Chloroacetyl chloride does much of its work behind the scenes, which keeps many consumers from ever hearing its name. Herbicide manufacturers use it to create compounds that help farmers manage weeds while preserving crops. Pharmaceutical chemists depend on it to build intermediate molecules for antibiotics, painkillers, and specialized antifungal agents. Paint and dye makers value its capacity to introduce new colorfastness technologies. In the lab, I once worked with a synthesis where a chloroacetyl group increased yield and selectivity of an antifungal molecule—proof that sometimes, the right intermediate unlocks performance that more benign alternatives just cannot match. Its role feels indispensable in modern industrial and research chemistry, but few outside these fields recognize its contributions.

Research & Development

Academic and corporate researchers continue to seek less hazardous and more sustainable acylating agents, but chloroacetyl chloride retains a firm grip on applications where alternatives fall short. New developments include continuous-flow synthesis setups, which offer improved control and reduce human exposure during dangerous steps. Some research teams have published greener synthesis routes using recyclable catalysts, helping shrink waste streams and greenhouse gas footprints.

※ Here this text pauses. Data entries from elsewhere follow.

-- ==== Sys2Proof/Machine/Transfer.lean ====
section
/-!
DEFINITION. Transfer instructions (R148–R154): opcodes 0xC0 to 0xC9, and the start of a transfer (R86).
-/
namespace Sys2Proof.Machine

/-- The source side (R148). -/
def srcSide (p : PhysCore) (f : FmtQX) : Side :=
  if f.slocal = 1 then .own ((p.areg f.sadr).setWidth 22) else .global (formAddr (p.sreg f.sseg) (p.areg f.sadr))

/-- The destination side. -/
def dstSide (p : PhysCore) (f : FmtQX) : Side :=
  if f.dlocal = 1 then .own ((p.areg f.dadr).setWidth 22) else .global (formAddr (p.sreg f.dseg) (p.areg f.dadr))

/-- The conditions of ILLEGAL common to the copies and the casts: reserved bits, an address register above a15, and the segment
field of a local side (R120, R121, R148). -/
def xferIllegal (f : FmtQX) : Bool :=
  decide (f.resv ≠ 0) || badReg16 f.sadr || badReg16 f.dadr || (f.slocal == 1 && decide (f.sseg ≠ 0)) ||
    (f.dlocal == 1 && decide (f.dseg ≠ 0))

/-- COUNT_LIMIT: bits [63:32] of a length register (R149). -/
def lengthFault (v : W64) : Option (Byte × W32) :=
  if v.extractLsb' 32 32 ≠ 0 then some (0x06, v.setWidth 32) else none

/-- The queue entry of a transfer instruction. -/
def xferEntry (x : Crucible) (op : Byte) (kind : XferOp) (f : FmtQX) (g : LogCore) (p : PhysCore) (src : Side)
    (rows len srcStride dstStride : Nat) (mask : W128) (col : Bool) : XferEntry :=
  let e : XferEntry :=
    { op := kind, word := instrWord op f.bits, seq := BitVec.ofNat 32 p.seq, pc := p.pc, tally := tallyFieldWord x.tally g f.tally,
      src := src, dst := dstSide p f, rows := rows, len := len, srcStride := srcStride, dstStride := dstStride, mask := mask,
      col := col, phase := .queued, toInject := 0, toArrive := 0, cut := 0, gen := x.xport.gen, staged := [], badSrc := false, badDst := false }
  if e.hasWork then e else { e with phase := .complete }

/-- Issue of a transfer instruction. `count` is its COUNT_LIMIT condition. -/
def issueXfer (s : State) (k : CoreId) (op : Byte) (f : FmtQX) (illegal : Bool) (count : PhysCore → Option (Byte × W32))
    (entry : Crucible → LogCore → PhysCore → XferEntry) : State :=
  let x := s.crucible k.cru
  s.issue k op f.bits fun g p =>
    let e := entry x g p
    ⟨illegal, tallyFieldFault x.tally g f.tally, p.seqNext, [x.addrFault k e, count p, seqLimit p], enterXfer g p e⟩

/-- xcopy. -/
def execXcopy (k : CoreId) (f : FmtQX) (s : State) : Host.Outcome State Fault Refusal :=
  .next (issueXfer s k 0xC0 f (xferIllegal f || decide (f.raux ≠ 0)) (fun p => lengthFault (p.sreg f.rlen)) (fun x g p =>
    xferEntry x 0xC0 .copy f g p (srcSide p f) 1 ((p.sreg f.rlen).extractLsb' 0 32).toNat 0 0 0 (f.col == 1)))

/-- xcopy.2d: rows and row bytes in RLEN, strides in RAUX. -/
def execXcopy2d (k : CoreId) (f : FmtQX) (s : State) : Host.Outcome State Fault Refusal :=
  .next (issueXfer s k 0xC1 f (xferIllegal f) (fun _ => none) (fun x g p =>
    let n := p.sreg f.rlen
    let t := p.sreg f.raux
    xferEntry x 0xC1 .copy2d f g p (srcSide p f) (n.extractLsb' 32 32).toNat (n.extractLsb' 0 32).toNat
      (t.extractLsb' 32 32).toNat (t.extractLsb' 0 32).toNat 0 (f.col == 1)))

/-- xcast.core: the group mask is a register pair. -/
def execXcastCore (k : CoreId) (f : FmtQX) (s : State) : Host.Outcome State Fault Refusal :=
  .next (issueXfer s k 0xC2 f (xferIllegal f || f.raux.getLsbD 0 || f.dlocal == 1) (fun p => lengthFault (p.sreg f.rlen))
    (fun x g p =>
      xferEntry x 0xC2 .castCore f g p (srcSide p f) 1 ((p.sreg f.rlen).extractLsb' 0 32).toNat 0 0
        (p.sreg (f.raux + 1) ++ p.sreg f.raux) (f.col == 1)))

/-- xcast.mod: the module mask is one register. -/
def execXcastMod (k : CoreId) (f : FmtQX) (s : State) : Host.Outcome State Fault Refusal :=
  .next (issueXfer s k 0xC3 f (xferIllegal f || f.dlocal == 1) (fun p => lengthFault (p.sreg f.rlen)) (fun x g p =>
    xferEntry x 0xC3 .castMod f g p (srcSide p f) 1 ((p.sreg f.rlen).extractLsb' 0 32).toNat 0 0
      ((p.sreg f.raux).setWidth 128) (f.col == 1)))

/-- The unused fields of a remote tally operation (R154). -/
def tallyXferIllegal (f : FmtQX) : Bool :=
  decide (f.resv ≠ 0) || decide (f.sseg ≠ 0) || decide (f.sadr ≠ 0) || decide (f.rlen ≠ 0) || decide (f.raux ≠ 0) ||
    decide (f.slocal ≠ 0) || decide (f.col ≠ 0) || badReg16 f.dadr || (f.dlocal == 1 && decide (f.dseg ≠ 0))

/-- xtly.signal. -/
def execXtlySignal (k : CoreId) (f : FmtQX) (s : State) : Host.Outcome State Fault Refusal :=
  .next (issueXfer s k 0xC8 f (tallyXferIllegal f) (fun _ => none) (fun x g p =>
    xferEntry x 0xC8 .signal f g p (.own 0) 0 0 0 0 0 false))

/-- xtly.take. -/
def execXtlyTake (k : CoreId) (f : FmtQX) (s : State) : Host.Outcome State Fault Refusal :=
  .next (issueXfer s k 0xC9 f (tallyXferIllegal f) (fun _ => none) (fun x g p =>
    xferEntry x 0xC9 .take f g p (.own 0) 0 0 0 0 0 false))

/-- TRANSFER_START: the oldest transfer not started, in issue order. `mismatch` is nature's. -/
def execTransferStart (k : CoreId) (mismatch : Option (BitVec 4)) (s : State) : Host.Outcome State Fault Refusal :=
  .next (s.atCrucible k.cru (fun x => (x.startXfer k mismatch).dropStale))

end Sys2Proof.Machine
end

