/-! ### Control of the cores -/

/-- R93 to R97, R103, R107, R111: RUN, HALT, CLEAR_FAULT, the end of Clearing, and the drop of held signals. RUN stores START_PC and
starts a Halted core there; HALT stops issue with the program counter where it is; CLEAR_FAULT waits for a Faulted core's queues and
then clears its record, not its summary bit; Clearing ends with every register and memory of the core 0. -/
def Obligations.CoreControl : Prop :=
  ∀ (s : State) (k : CoreId) (a : Accessor) (pc : BitVec 13),
    let x := s.crucible k.cru
    let p := s.phys k
    let g := s.logi k
    let leaves (i : Instr) (p' : PhysCore) (g' : LogCore) := Completes i s fun t => t.phys k = p' ∧ t.logi k = g' ∧ OnlyCore k s t
    (s.reach a k.cru = true →
      (g.mode = .halted → x.loading k.core.val = false →
        leaves (.runCore a k pc) { p with pc := pc }
          { g with mode := .running, startPc := pc, waiting := none, runWaiting := none }) ∧
      (g.mode = .halted → x.loading k.core.val = true →
        leaves (.runCore a k pc) p { g with startPc := pc, runWaiting := some (g.runWaiting.getD pc) }) ∧
      (g.mode ≠ .halted → leaves (.runCore a k pc) p { g with startPc := pc }) ∧
      (g.mode = .running →
        leaves (.haltRequest a k) p { g with mode := if p.queuesEmpty then .halted else .halting, waiting := none,
                                             mgmtHalt := !p.queuesEmpty }) ∧
      (g.mode = .faulted →
        leaves (.clearFault a k) p (if p.queuesEmpty then { g with mode := .halted, fault := FaultRecord.none, clearReq := false }
                                    else { g with clearReq := true })) ∧
      (g.mode ≠ .faulted → NoEffect (.clearFault a k) s)) ∧
    (s.reach a k.cru = false → NoEffect (.runCore a k pc) s ∧ NoEffect (.haltRequest a k) s ∧ NoEffect (.clearFault a k) s) ∧
    (x.live = true → g.mode = .clearing → g.reload = false →
      leaves (.clearingDone k) PhysCore.reset
        { g with mode := .halted, sat := 0, flush := 0, satPrev := 0, flushPrev := 0 }) ∧
    (x.live = true → g.mode = .halting → g.mgmtHalt = true → p.anyHeld = true →
      Completes (.heldSignalDrop k) s fun t =>
        t.phys k = p.dropHeld ∧ (t.logi k).dropped = true ∧
        (t.logi k).mode = (if p.dropHeld.queuesEmpty then .halted else .halting) ∧ OnlyCrucible k.cru s t)

/-- R98 to R103, R116, R117, R118: the remap table and the copies of instruction stores. A remap set waits until every core whose entry
changes is Halted or Faulted; then it is taken whole, and those cores enter Clearing, or it is refused and nothing changes but its
flag. A copy writes the selected Halted cores, eight bytes an instruction; a set that breaks a rule copies nothing. -/
def Obligations.RemapAndInstructionStores : Prop :=
  ∀ (s : State) (c : Cru) (a : Accessor) (l i : Nat) (r : IstoreRegs) (ls : List Nat),
    let x := s.crucible c
    let changed := x.core.remapChanged
    let settled := ∀ m ∈ changed, (x.log m).mode = .halted ∨ (x.log m).mode = .faulted
    let set := x.core.istore.shadow
    (s.reach a c = true →
      (Completes (.remapCommit a c) s fun t =>
        (t.crucible c).core.remap = { x.core.remap with commit := true } ∧ OnlyCrucible c s t) ∧
      (Completes (.istoreCommit a c) s fun t =>
        (t.crucible c).core.istore = { x.core.istore with commit := true } ∧ OnlyCrucible c s t)) ∧
    (x.live = true → x.core.remap.commit = true →
      (settled → x.core.remapOk = true → Completes (.remapCommitPoint c) s fun t =>
        (t.crucible c).core.remap = ⟨x.core.remap.shadow, x.core.remap.shadow, false⟩ ∧
        (∀ m ∈ changed, ((t.crucible c).log m).mode = .clearing ∧ ((t.crucible c).log m).fault = FaultRecord.none ∧
          ((t.crucible c).log m).thr = x.num.regs.live) ∧
        (∀ m, m < 500 → m ∉ changed → (t.crucible c).log m = x.log m) ∧ (t.crucible c).core.phys = x.core.phys ∧
        OnlyCrucible c s t) ∧
      (settled → x.core.remapOk = false → Completes (.remapCommitPoint c) s fun t =>
        (t.crucible c).core = { x.core with remap := { x.core.remap with commit := false },
                                            status := (t.crucible c).core.status } ∧
        (t.crucible c).core.status.getLsbD 0 = true ∧ OnlyCrucible c s t) ∧
      (¬settled → NoEffect (.remapCommitPoint c) s)) ∧
    (x.live = true → x.core.istore.commit = true → x.core.copying = none →
      (set.ok = true → set.len ≠ 0 → Completes (.istoreCopy c) s fun t =>
        (l ∈ set.cores → (x.log l).mode = .halted → i < set.len.toNat / 8 →
          Store.get zero64 ((t.crucible c).phys l).istore (set.dst.toNat / 8 + i) =
            BitVec.ofNat 64 (leNat (Memory.readBytes x.hbm.mem (set.src + 8 * i) 8))) ∧
        (t.crucible c).core.copying = some (set, set.cores.filter (fun l => (x.log l).mode == .halted)) ∧
        (t.crucible c).core.istore.commit = false ∧ (t.crucible c).hbm.mem = x.hbm.mem ∧ OnlyCrucible c s t) ∧
      (set.ok = false → Completes (.istoreCopy c) s fun t =>
        (t.crucible c).core.phys = x.core.phys ∧ (t.crucible c).core.copying = none ∧
        (t.crucible c).core.istore = { x.core.istore with commit := false } ∧
        (t.crucible c).core.status.getLsbD 2 = true ∧ OnlyCrucible c s t)) ∧
    (x.live = true → x.core.copying = some (r, ls) → Completes (.istoreCopyDone c) s fun t =>
      (t.crucible c).core.copying = none ∧
      (∀ pc, l ∈ ls → (x.log l).runWaiting = some pc → (x.log l).mode = .halted →
        ((t.crucible c).log l).mode = .running ∧ ((t.crucible c).log l).runWaiting = none ∧
        ((∀ m ∈ ls, x.physIx m = x.physIx l → m = l) → ((t.crucible c).phys l).pc = pc)) ∧ OnlyCrucible c s t)

/-! ### Registers -/

/-- R16, R18, R215, R324, R328, R354, R355, R388, R430, R431, R483, R557: the commit fields. A set whose point is the next cycle is
taken at once if it keeps its rules, and otherwise refused with both copies left (that no command comes between is log 120, and the order
at a forced tally word log 151: the model's choices); a set with a later point waits. A commit written while one is pending does
nothing. -/
def Obligations.Commits : Prop :=
  ∀ (s : State) (a : Accessor) (c : Cru) (n : PortIx) (i : Fin 8),
    let x := s.crucible c
    let port := x.port n.val
    let ctx := x.tally.set i.val
    let f := x.tally.force.shadow
    let old := ((x.settleWord f.core.toNat f.tally.toNat).phys f.core.toNat).tallyWord f.tally.toNat
    let does (cmd : Instr) (p : Crucible → Prop) := Completes cmd s fun t => p (t.crucible c) ∧ OnlyCrucible c s t
    (s.reach a c = true →
      (x.num.regs.commit = false → does (.numCommit a c) fun y => y = { x with num := { x.num with regs := ⟨x.num.regs.shadow, x.num.regs.shadow, false⟩ } }) ∧
      (x.hbm.reg.commit = false → does (.hbmRegCommit a c) fun y => y = { x with hbm := { x.hbm with reg := { x.hbm.reg with commit := true } } }) ∧
      (x.hbm.pmap.commit = false → does (.hbmPmapCommit a c) fun y => y = { x with hbm := { x.hbm with pmap := { x.hbm.pmap with commit := true } } }) ∧
      (x.hbm.reg.commit = true → NoEffect (.hbmRegCommit a c) s) ∧
      (ctx.commit = false → does (.tallyXlatCommit a c i) fun y => y.tally.set i.val = { ctx with commit := true }) ∧
      (x.tally.force.commit = false →
        f.core.toNat < 500 ∧ f.tally.toNat < 48 ∧ (x.log f.core.toNat).mode ≠ .clearing ∧ x.tally.log.length < 32 →
        does (.tallyForceCommit a c) fun y =>
          (y.phys f.core.toNat).tallyWord f.tally.toNat = forceWord old f.full f.count ∧
          y.tally.log.length = x.tally.log.length + 1 ∧ y.tally.status.getLsbD 3 = true ∧ y.tally.force.commit = false) ∧
      (x.tally.force.commit = false → x.tally.log.length = 32 → does (.tallyForceCommit a c) fun y =>
        y.core = x.core ∧ y.tally.log = x.tally.log ∧ y.tally.force = { x.tally.force with commit := false } ∧
        y.tally.status.getLsbD 1 = true) ∧
      (port.set.commit = false → does (.fabCommit a c n) fun y =>
        (port.set.shadow.ok n.val = true → (y.port n.val).set.live = port.set.shadow ∧ (y.port n.val).mode = port.mode) ∧
        (port.set.shadow.ok n.val = false → (y.port n.val).set = { port.set with commit := false } ∧
          (y.port n.val).event.getLsbD 1 = true)) ∧
      (x.xport.job.commit = false → does (.fabJobCommit a c) fun y => y = { x with xport := { x.xport with job := { x.xport.job with commit := true } } }) ∧
      (x.xport.xrack.commit = false → does (.fabXrackCommit a c) fun y =>
        (5 ≤ x.xport.xrack.shadow.burst.toNat → y.xport.xrack.live = x.xport.xrack.shadow) ∧
        (x.xport.xrack.shadow.burst.toNat < 5 → y.xport.xrack = { x.xport.xrack with commit := false } ∧
          y.xport.status.getLsbD 4 = true)) ∧
      (x.res.seed.commit = false → does (.resNoseCommit a c) fun y => y.res.seed.live = x.res.seed.shadow ∧ y.res.noseRequested = true) ∧
      (x.hang.win.commit = false → does (.hangWinCommit a c) fun y =>
        (x.hang.win.shadow.ok = true → y.hang.win.live = x.hang.win.shadow ∧ y.hang.booting = false) ∧
        (x.hang.win.shadow.ok = false → y.hang.win = { x.hang.win with commit := false } ∧ y.hang.booting = x.hang.booting ∧
          y.hang.status.getLsbD 2 = true))) ∧
    (x.live = true → ctx.commit = true →
      (x.ctxBusy i.val = true → NoEffect (.tallyXlatCommitPoint c i) s) ∧
      (x.ctxBusy i.val = false → xlatOk ctx.shadow = true → does (.tallyXlatCommitPoint c i) fun y =>
        y.tally.set i.val = ⟨ctx.shadow, ctx.shadow, false⟩ ∧ y.tally.status = x.tally.status) ∧
      (x.ctxBusy i.val = false → xlatOk ctx.shadow = false → does (.tallyXlatCommitPoint c i) fun y =>
        y.tally.set i.val = { ctx with commit := false } ∧ y.tally.status.getLsbD (8 + i.val) = true))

In technology-driven fields, computational chemists model reaction pathways involving chloroacetyl chloride, searching for shortcuts and safer substitutes. Still, the compound remains vital for developing new active ingredients for modern medicine and crop science. R&D budgets often reflect the ongoing cost of safety and environmental controls, not a transition away from this chemical’s core role.

Toxicity Research

Animal studies show strong irritancy and corrosive effects from exposure to chloroacetyl chloride, particularly through inhalation or skin contact. Inhaled fumes damage airway linings and can trigger lung edema. Repeated exposure sometimes leads to chronic respiratory conditions and skin sensitization, raising alarms among industrial hygienists and occupational doctors. Toxicology researchers note its rapid hydrolysis to chloroacetic acid and hydrochloric acid in moist environments, amplifying local tissue damage. While high-profile fatal accidents are rare, the chemical’s reputation for danger is well earned and keeps safety officers vigilant. Medical teams stationed at chemical plants regard the first minutes of spill response as critical for preventing long-term injuries, making basic education and regular first-aid drills non-negotiable.

Future Prospects

Demand for chloroacetyl chloride faces pressure from tightening regulations and a growing push toward green chemistry. Producers are investing in cleaner, closed-loop systems to curb emissions and reduce on-site hazards, with some pilot plants exploring enzymatic or solvent-free acylation as possible alternatives. In my experience, the cost and difficulty of replacing such a reactive intermediate with less hazardous compounds often outweighs the perceived benefits—for now. Scientists racing to invent new synthesis pathways face the same balance of performance, cost, and risk that shaped early discoveries. As environmental standards rise and new regulations take hold, manufacturers bank on technical fixes to keep this compound available for critical applications, especially in pharmaceuticals and specialty agrochemicals. The chemical’s long-standing versatility and reliability will likely keep it in the industrial toolkit for years, even as the world continues asking for safer and more sustainable options.



What is Chloroacetyl Chloride used for?

Where Chloroacetyl Chloride Shows Up

Chloroacetyl chloride brings to mind that sharp smell from chem labs most folks try to forget. Its sharp bite and fumes aren’t for the faint-hearted. Industry keeps it busy, mostly in the background, where few see its true effect. Paints, synthetic fibers, and even some medicines owe their existence to reactions sparked by this chemical.

It often marks the start of a chain reaction, leading to the creation of herbicides like alachlor and butachlor. These protect crops from unwanted weeds, keeping food prices manageable. In the world of pharmaceuticals, certain antibiotics rely on chloroacetyl chloride to kick off a reaction step. Without it, some treatments would cost more or never reach the shelves.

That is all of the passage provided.